=== Begin Enclosure ===

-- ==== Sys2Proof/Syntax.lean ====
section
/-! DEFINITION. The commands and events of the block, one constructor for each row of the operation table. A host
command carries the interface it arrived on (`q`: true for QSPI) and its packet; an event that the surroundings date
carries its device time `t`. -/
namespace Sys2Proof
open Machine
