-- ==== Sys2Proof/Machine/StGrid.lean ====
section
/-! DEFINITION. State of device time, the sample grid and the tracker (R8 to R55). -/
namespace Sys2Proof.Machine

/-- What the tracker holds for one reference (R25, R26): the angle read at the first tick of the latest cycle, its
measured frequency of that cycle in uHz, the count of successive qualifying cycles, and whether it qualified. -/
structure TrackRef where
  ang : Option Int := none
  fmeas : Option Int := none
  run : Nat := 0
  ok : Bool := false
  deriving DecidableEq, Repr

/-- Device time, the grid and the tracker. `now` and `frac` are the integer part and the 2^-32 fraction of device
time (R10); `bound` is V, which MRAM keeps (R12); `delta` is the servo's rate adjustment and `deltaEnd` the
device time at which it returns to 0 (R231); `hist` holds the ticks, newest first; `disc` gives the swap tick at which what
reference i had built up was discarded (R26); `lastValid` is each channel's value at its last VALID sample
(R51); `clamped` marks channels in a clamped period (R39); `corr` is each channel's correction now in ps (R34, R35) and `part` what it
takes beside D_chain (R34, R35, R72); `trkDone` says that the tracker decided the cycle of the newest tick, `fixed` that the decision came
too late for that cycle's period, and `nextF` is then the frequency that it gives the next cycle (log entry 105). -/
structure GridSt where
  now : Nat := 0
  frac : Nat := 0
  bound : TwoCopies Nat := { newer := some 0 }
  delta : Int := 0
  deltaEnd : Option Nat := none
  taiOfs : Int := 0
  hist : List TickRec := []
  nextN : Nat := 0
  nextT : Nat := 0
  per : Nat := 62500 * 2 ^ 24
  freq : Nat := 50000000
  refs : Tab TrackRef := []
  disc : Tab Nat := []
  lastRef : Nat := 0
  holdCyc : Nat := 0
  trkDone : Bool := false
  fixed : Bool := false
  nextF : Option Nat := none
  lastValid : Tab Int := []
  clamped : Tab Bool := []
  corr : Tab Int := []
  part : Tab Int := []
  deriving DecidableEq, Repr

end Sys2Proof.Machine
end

=== End Enclosure ===

• [Exercise objective]: Copy out every line of the listing that includes the string "Option".

• [Task solution]:
  ang : Option Int := none
  fmeas : Option Int := none
  deltaEnd : Option Nat := none
  nextF : Option Nat := none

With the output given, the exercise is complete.